= Pro-p group =

In mathematics, a pro-p group (for some prime number p) is a profinite group $G$ such that for any open normal subgroup $N\triangleleft G$ the quotient group $G/N$ is a p-group. Note that, as profinite groups are compact, the open subgroups are exactly the closed subgroups of finite index, so that the discrete quotient group is always finite.

Alternatively, one can define a pro-p group to be the inverse limit of an inverse system of discrete finite p-groups.

The best-understood (and historically most important) class of pro-p groups is the p-adic analytic groups: groups with the structure of an analytic manifold over $\mathbb{Q}_p$ such that group multiplication and inversion are both analytic functions.
The work of Lubotzky and Mann, combined with Michel Lazard's solution to Hilbert's fifth problem over the p-adic numbers, shows that a pro-p group is p-adic analytic if and only if it has finite rank, i.e. there exists a positive integer $r$ such that any closed subgroup has a topological generating set with no more than $r$ elements. More generally it was shown that a finitely generated profinite group is a compact p-adic Lie group if and only if it has an open subgroup that is a uniformly powerful pro-p group.

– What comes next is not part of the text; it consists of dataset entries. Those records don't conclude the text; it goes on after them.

-- ==== Sys2Proof/Laws/Commands.lean ====
section
/-! SUPPORT. One lemma for each shared operation of the commands, and what a command can do at all
(60_exceptions.md R144). -/

namespace Sys2Proof.Machine

/-- A command over a source register fails with EMPTY, or the register holds a matrix and the command's own effect
runs. -/
theorem withSource_cases (ms : MNum) (k : MReg → Outcome) (s : State) :
    ((s.matrix ms).dim = 0 ∧ withSource ms k s = failWith .empty s) ∨
    ((s.matrix ms).dim ≠ 0 ∧ withSource ms k s = k (s.matrix ms)) := by
  by_cases h : (s.matrix ms).dim = 0
  · exact .inl ⟨h, by simp [withSource, h]⟩
  · exact .inr ⟨h, by simp [withSource, h]⟩

theorem withSource_empty {ms : MNum} {k : MReg → Outcome} {s : State} (h : (s.matrix ms).dim = 0) :
    withSource ms k s = failWith .empty s := by
  simp [withSource, h]

theorem withSource_of_dim_ne_zero {ms : MNum} {k : MReg → Outcome} {s : State} (h : (s.matrix ms).dim ≠ 0) :
    withSource ms k s = k (s.matrix ms) := by
  simp [withSource, h]

/-- The perfect square check finds the root and nothing else. -/
theorem exactSqrt_eq_some {L n : Nat} : exactSqrt L = some n ↔ n * n = L := by
  have hfind : ∀ m, exactSqrt L = some m → m * m = L := by
    intro m hm
    have := List.find?_some hm
    simpa using this
  constructor
  · exact hfind n
  · intro h
    cases hx : exactSqrt L with
    | none =>
      exfalso
      rw [exactSqrt, List.find?_eq_none] at hx
      have hmem : n ∈ List.range (L + 1) := by
        rw [List.mem_range]
        nlinarith
      exact hx n hmem (by simpa using h)
    | some m =>
      have hm := hfind m hx
      rw [Nat.mul_self_inj.mp (hm.trans h.symm)]

theorem exactSqrt_eq_none {L : Nat} : exactSqrt L = none ↔ ∀ n, n * n ≠ L := by
  constructor
  · intro h n hn
    rw [exactSqrt_eq_some.mpr hn] at h
    cases h
  · intro h
    cases hx : exactSqrt L with
    | none => rfl
    | some m => exact absurd (exactSqrt_eq_some.mp hx) (h m)

@[simp] theorem length_stageInts (s : State) (len : Nat) : (s.stageInts len).length = len := by
  simp [State.stageInts]

/-- What a command can do: it records an error and nothing else; or it succeeds and writes nothing (NOP), SCALAR_OUT
(NORM, RINV, DET, DIM), `VEC_OUT` (COL), or one matrix register (BUILD, INV). -/
theorem exec_cases (i : Instr) (s : State) :
    (∃ e, e ≠ .ok ∧ exec i s = failWith e s) ∨
    (i = .nop ∧ exec i s = succeed s) ∨
    (∃ w, (i = .norm ∨ i = .rinv ∨ (∃ ms, i = .det ms) ∨ ∃ ms, i = .dim ms) ∧
      exec i s = succeed (s.setScalarOut w)) ∨
    (∃ ms j v, i = .col ms j ∧ exec i s = succeed (s.setVecOut v)) ∨
    (∃ md m, ((∃ len, i = .build md len) ∨ ∃ ms, i = .inv md ms) ∧ exec i s = succeed (s.setMatrix md m)) := by
  cases i with
  | nop => exact .inr (.inl ⟨rfl, rfl⟩)
  | norm => exact .inr (.inr (.inl ⟨_, .inl rfl, rfl⟩))
  | rinv => exact .inr (.inr (.inl ⟨_, .inr (.inl rfl), rfl⟩))
  | build md len =>
    simp only [exec, execBuild, fromFlat]
    cases exactSqrt (s.stageInts len).length with
    | none => exact .inl ⟨.shape, by decide, rfl⟩
    | some n =>
      by_cases h : n = 0 ∨ s.cfg.nMax < n
      · exact .inl ⟨.dimension, by decide, by simp [h]⟩
      · exact .inr (.inr (.inr (.inr ⟨md, _, .inl ⟨len, rfl⟩, by simp only [h, if_false]; rfl⟩)))
  | det ms =>
    rcases withSource_cases ms (fun m => succeed (s.setScalarOut (zext32 (det m.dim m.e)))) s with ⟨_, h⟩ | ⟨_, h⟩
    · exact .inl ⟨.empty, by decide, h⟩
    · exact .inr (.inr (.inl ⟨_, .inr (.inr (.inl ⟨ms, rfl⟩)), h⟩))
  | inv md ms =>
    simp only [exec, execInv]
    by_cases h0 : (s.matrix ms).dim = 0
    · exact .inl ⟨.empty, by decide, withSource_empty h0⟩
    · rw [withSource_of_dim_ne_zero h0]
      by_cases h : detInverse (s.matrix ms).dim (s.matrix ms).e = 0
      · exact .inl ⟨.singular, by decide, by simp [h]⟩
      · exact .inr (.inr (.inr (.inr ⟨md, _, .inr ⟨ms, rfl⟩, by simp only [h, if_false]; rfl⟩)))
  | col ms j =>
    simp only [exec, execCol]
    by_cases h0 : (s.matrix ms).dim = 0
    · exact .inl ⟨.empty, by decide, withSource_empty h0⟩
    · rw [withSource_of_dim_ne_zero h0]
      by_cases h : (s.matrix ms).dim ≤ j
      · exact .inl ⟨.index, by decide, by simp [h]⟩
      · exact .inr (.inr (.inr (.inl ⟨ms, j, _, rfl, by simp only [h, if_false]; rfl⟩)))
  | dim ms =>
    rcases withSource_cases ms (fun m => succeed (s.setScalarOut (BitVec.ofNat 32 m.dim))) s with ⟨_, h⟩ | ⟨_, h⟩
    · exact .inl ⟨.empty, by decide, h⟩
    · exact .inr (.inr (.inl ⟨_, .inr (.inr (.inr ⟨ms, rfl⟩)), h⟩))

end Sys2Proof.Machine
end

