theorem exec_build (md : MNum) (len : Nat) : ∃ e u, u.Inv ∧ exec (.build md len) s = .next (State.commit e u) := by
  by_cases hsq : ∃ n, n * n = len
  · obtain ⟨n, rfl⟩ := hsq
    by_cases hn : n = 0 ∨ s.cfg.nMax < n
    · exact ⟨.dimension, s, h, exec_build_of_bad_dimension hn⟩
    · obtain ⟨hpos, hle⟩ : 1 ≤ n ∧ n ≤ s.cfg.nMax := by omega
      refine ⟨.ok, _, h.setMatrix md (MReg.ok_padTo hle ?_ fun r hr => ?_), exec_build_of_square hpos hle⟩
      · rw [List.length_map, length_stageInts]
      · obtain ⟨x, -, rfl⟩ := List.mem_map.mp hr
        exact normalize26_lt x
  · exact ⟨.shape, s, h, exec_build_of_not_square (not_exists.mp hsq)⟩

theorem exec_det (ms : MNum) : ∃ e u, u.Inv ∧ exec (.det ms) s = .next (State.commit e u) := by
  by_cases h0 : (s.matrix ms).dim = 0
  · exact ⟨.empty, s, h, exec_det_of_dim_eq_zero h0⟩
  · exact ⟨.ok, _, h.setScalarOut_ofNat (det_lt _ (h.matrices ms).residues), exec_det_of_dim_ne_zero h0⟩

theorem exec_inv (md ms : MNum) : ∃ e u, u.Inv ∧ exec (.inv md ms) s = .next (State.commit e u) := by
  by_cases h0 : (s.matrix ms).dim = 0
  · exact ⟨.empty, s, h, exec_inv_of_dim_eq_zero h0⟩
  · by_cases hd : detInverse (s.matrix ms).dim (s.matrix ms).e = 0
    · exact ⟨.singular, s, h, exec_inv_of_detInverse_eq_zero h0 hd⟩
    · exact ⟨.ok, _, h.setMatrix md (MReg.ok_inverseReg (h.matrices ms) h0), exec_inv_of_detInverse_ne_zero h0 hd⟩

theorem exec_col (ms : MNum) (j : Nat) : ∃ e u, u.Inv ∧ exec (.col ms j) s = .next (State.commit e u) := by
  by_cases h0 : (s.matrix ms).dim = 0
  · exact ⟨.empty, s, h, exec_col_of_dim_eq_zero h0⟩
  · by_cases hj : (s.matrix ms).dim ≤ j
    · exact ⟨.index, s, h, exec_col_of_le h0 hj⟩
    · have hlen : (columnWords s.cfg (s.matrix ms) j).length = s.cfg.nMax := by
        rw [columnWords, List.length_map, List.length_range]
      exact ⟨.ok, _, h.setVecOut hlen (columnWords_lt (h.matrices ms) j), exec_col_of_lt (Nat.not_le.mp hj)⟩

theorem exec_dim (ms : MNum) : ∃ e u, u.Inv ∧ exec (.dim ms) s = .next (State.commit e u) := by
  by_cases h0 : (s.matrix ms).dim = 0
  · exact ⟨.empty, s, h, exec_dim_of_dim_eq_zero h0⟩
  · have hle := (h.matrices ms).dim_le
    have hn := s.cfg.nMax_le
    exact ⟨.ok, _, h.setScalarOut_ofNat (by omega), exec_dim_of_dim_ne_zero h0⟩

/-- Every command commits over a state that meets the invariant. -/
theorem exec (i : Instr) : ∃ e u, u.Inv ∧ exec i s = .next (State.commit e u) := by
  cases i with
  | nop => exact ⟨.ok, s, h, rfl⟩
  | norm => exact ⟨.ok, _, h.setScalarOut_ofNat (normalize26_toNat _ ▸ normalize26_lt _), Machine.exec_norm s⟩
  | rinv => exact ⟨.ok, _, h.setScalarOut_ofNat (invTab_lt _), Machine.exec_rinv s⟩
  | build md len => exact h.exec_build md len
  | det ms => exact h.exec_det ms
  | inv md ms => exact h.exec_inv md ms
  | col ms j => exact h.exec_col ms j
  | dim ms => exact h.exec_dim ms

theorem commitStep {t : State} (ht : commitStep s = .next t) : t.Inv := by
  obtain ⟨e, u, hu, hc⟩ : ∃ e u, u.Inv ∧ Machine.commitStep s = .next (State.commit e u) := by
    rcases commitStep_cases s with ⟨i, -, hi⟩ | ⟨r, -, hr⟩
    · rw [hi]
      exact h.exec i
    · exact ⟨.illegal, s, h, hr⟩
  rw [Host.Outcome.next.inj (ht.symm.trans hc)]
  exact hu.commit e

/-! ### The port -/

theorem hostWrite (a : WAddr) (w : Word) : (s.hostWrite a w).Inv := by
  rcases hostWrite_cases a w s with h' | ⟨-, h'⟩ | ⟨-, h'⟩ | ⟨-, h'⟩ | ⟨-, -, h'⟩ | ⟨-, -, h'⟩ | ⟨-, i, -, h'⟩ <;>
    rw [h']
  · exact h
  · exact h.setCtrl _
  · refine h.setStatus fun hb => ?_
    rw [Status.written_done, h.busy_not_done hb, Bool.false_and]
  · exact h.overrun
  · exact h.accept w
  · exact h.setOperand w
  · exact h.setStage i w

theorem hostStep (op : HostOp) : (s.hostStep op).Inv := by
  cases op with
  | read a =>
    rw [State.hostStep, hostRead_eq_withPort]
    exact h.withPort _ _
  | write a w => exact h.hostWrite a w

theorem busStep (acc : BusAccess) : (s.busStep acc).Inv := by
  rcases busStep_cases acc s with ⟨-, h'⟩ | ⟨op, -, h'⟩ <;> rw [h']
  · exact h
  · exact h.hostStep op

theorem step {t : State} (ht : step s = .next t) : t.Inv := by
  have hp : s.popped.Inv := h.withAgenda _
  rcases step_cases s with ⟨op, rest, -, h'⟩ | ⟨acc, rest, -, h'⟩ | ⟨rest, -, h'⟩ | ⟨-, -, h'⟩ | ⟨-, -, h'⟩
  · rw [Host.Outcome.next.inj (ht.symm.trans h')]
    exact hp.hostStep op
  · rw [Host.Outcome.next.inj (ht.symm.trans h')]
    exact hp.busStep acc
  · rw [Host.Outcome.next.inj (ht.symm.trans h')]
    exact inv_resetStep _
  · exact hp.commitStep (h'.symm.trans ht)
  · rw [Host.Outcome.next.inj (ht.symm.trans h')]
    exact hp
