-- ==== Sys2Proof/Tests/Slice0.lean ====
section
/-! SUPPORT. The model's own tests: expected values are the spec's (95_test_vectors.md and the examples in the rules),
never the model's. Then, for every statement that has hypotheses, a witness that meets them. -/

namespace Sys2Proof.Tests

open Sys2Proof Sys2Proof.Machine Sys2Proof.Claim

/-! ## Well-formedness: one ill-formed term for each check (R95) -/

theorem test_wf_addrk_11 : (Instr.addrk .encrypt 11).wf = false := by decide
theorem test_wf_subb_0 : (Instr.subb 0).wf = false := by decide
theorem test_wf_shrow_11 : (Instr.shrow 11).wf = false := by decide
theorem test_wf_mixc_10 : (Instr.mixc 10).wf = false := by decide
theorem test_wf_isubb_0 : (Instr.isubb 0).wf = false := by decide
theorem test_wf_ishrow_11 : (Instr.ishrow 11).wf = false := by decide
theorem test_wf_imixc_10 : (Instr.imixc 10).wf = false := by decide
theorem test_wf_dround_0 : (Instr.dround .encrypt 0).wf = false := by decide
theorem test_wf_dround_17 : (Instr.dround .decrypt 17).wf = false := by decide
theorem test_wf_bounds : (Instr.addrk .decrypt 0).wf = true ∧ (Instr.addrk .encrypt 10).wf = true ∧
    (Instr.subb 1).wf = true ∧ (Instr.shrow 10).wf = true ∧ (Instr.mixc 9).wf = true ∧ (Instr.isubb 10).wf = true ∧
    (Instr.ishrow 1).wf = true ∧ (Instr.imixc 1).wf = true ∧ (Instr.dround .encrypt 1).wf = true ∧
    (Instr.dround .decrypt 16).wf = true := by decide

/-! ## Decoding: one word for each constructor, bit by bit as `ad00oooo000rrrrr` and `-----da1` (R90, R94, 95 section 6) -/

theorem test_decode_blk2st : decodeU 0b0000000000000000 = .ok (.blk2st .encrypt) := by decide
theorem test_decode_keyexp : decodeU 0b0100000100000000 = .ok (.keyexp .decrypt) := by decide
theorem test_decode_addrk : decodeU 0b0100001000000011 = .ok (.addrk .decrypt 3) := by decide
theorem test_decode_subb : decodeU 0b0000001100000001 = .ok (.subb 1) := by decide
theorem test_decode_shrow : decodeU 0b0000010000001010 = .ok (.shrow 10) := by decide
theorem test_decode_mixc : decodeU 0b0000010100001001 = .ok (.mixc 9) := by decide
theorem test_decode_isubb : decodeU 0b0100011000000001 = .ok (.isubb 1) := by decide
theorem test_decode_ishrow : decodeU 0b0100011100001010 = .ok (.ishrow 10) := by decide
theorem test_decode_imixc : decodeU 0b0100100000001001 = .ok (.imixc 9) := by decide
theorem test_decode_dinput : decodeU 0b1000000000000000 = .ok (.dinput .encrypt) := by decide
theorem test_decode_dip : decodeU 0b1100000100000000 = .ok (.dip .decrypt) := by decide
theorem test_decode_dround : decodeU 0b1100001000010000 = .ok (.dround .decrypt 16) := by decide
theorem test_decode_dswap : decodeU 0b1000001100000000 = .ok (.dswap .encrypt) := by decide
theorem test_decode_dfp : decodeU 0b1100010000000000 = .ok (.dfp .decrypt) := by decide
theorem test_decode_startAesEnc : decodeC 0b11111001 = .ok (.startAesEnc 0b11111) := by decide
theorem test_decode_startDesEnc : decodeC 0b00000011 = .ok (.startDesEnc 0) := by decide
theorem test_decode_startAesDec : decodeC 0b00000101 = .ok (.startAesDec 0) := by decide
theorem test_decode_startDesDec : decodeC 0b11111111 = .ok (.startDesDec 0b11111) := by decide

/-- The reasons of 95 section 6 for a reserved word or a byte that is no command. -/
theorem test_decode_reserved : decodeU 0x050A = .error .roundOutOfRange ∧ decodeU 0x4300 = .error .dirNotAllowed ∧
    decodeU 0x0901 = .error .reservedOp ∧ decodeU 0x2201 = .error .mustBeZero ∧ decodeU 0x0281 = .error .mustBeZero ∧
    decodeU 0x8211 = .error .roundOutOfRange ∧ decodeC 0xFE = .error .notACommand := by decide
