-- ==== Sys2Proof/Machine/RegMap.lean ====
section
/-!
DEFINITION. The register map: every register of the eighteen blocks of R523, with its address (block index times 0x10000 plus
its offset; the tile block TIL_ stands at 0x110000 plus the tile offset), its reset value, the access code of every bit (R5)
and the fields the sentinel covers (R523), and one named constant for every field. Written from the register tables.
-/
namespace Sys2Proof.Machine

/-- A field of a register: the register's address, the field's lowest bit and width, and the distance between the
registers of an array (0 for a single register). -/
structure Fld where
  reg : Nat
  lo : Nat
  w : Nat
  stride : Nat := 0
  deriving DecidableEq, Repr

/-- The same field of register `n` of an array. -/
def Fld.nth (f : Fld) (n : Nat) : Fld := ⟨f.reg + f.stride * n, f.lo, f.w, f.stride⟩

/-- A row of the register map: `count` registers `stride` apart from `base`; the reset value; the masks of the bits
of each access code; the covered bits; whether a write is in force only from the next strobe. -/
structure RegRow where
  base : Nat
  stride : Nat
  count : Nat
  reset : Nat
  rw : Nat
  w1c : Nat
  ro : Nat
  wo : Nat
  resl : Nat
  cov : Nat
  strobe : Bool
  deriving DecidableEq, Repr

/-! ### Fields -/
namespace F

The Coclass Theorems have been proved in 1994 by A. Shalev and independently by C. R. Leedham-Green. Theorem D is one of these theorems and asserts that, for any prime number p and any positive integer r, there exist only finitely many pro-p groups of coclass r. This finiteness result is fundamental for the classification of finite p-groups by means of directed coclass graphs.

==Examples==
- The canonical example is the p-adic integers
 $\mathbb{Z}_{p} = \displaystyle \varprojlim \mathbb{Z}/p^n\mathbb{Z}.$
- The group $\ GL_{n}( \mathbb{Z}_{p})$ of invertible n by n matrices over $\ \mathbb{Z}_{p}$ has an open subgroup U consisting of all matrices congruent to the identity matrix modulo $\ p\mathbb{Z}_{p}$. This U is a pro-p group. In fact the p-adic analytic groups mentioned above can all be found as closed subgroups of $\ GL_{n}( \mathbb{Z}_{p})$ for some integer n.
- Any finite p-group is also a pro-p group (with respect to the constant inverse system).
- Fact: A finite homomorphic image of a pro-p group is a p-group. (due to J.P. Serre)

==See also==
- Residual property (mathematics)
- Profinite group (See Property or Fact 5)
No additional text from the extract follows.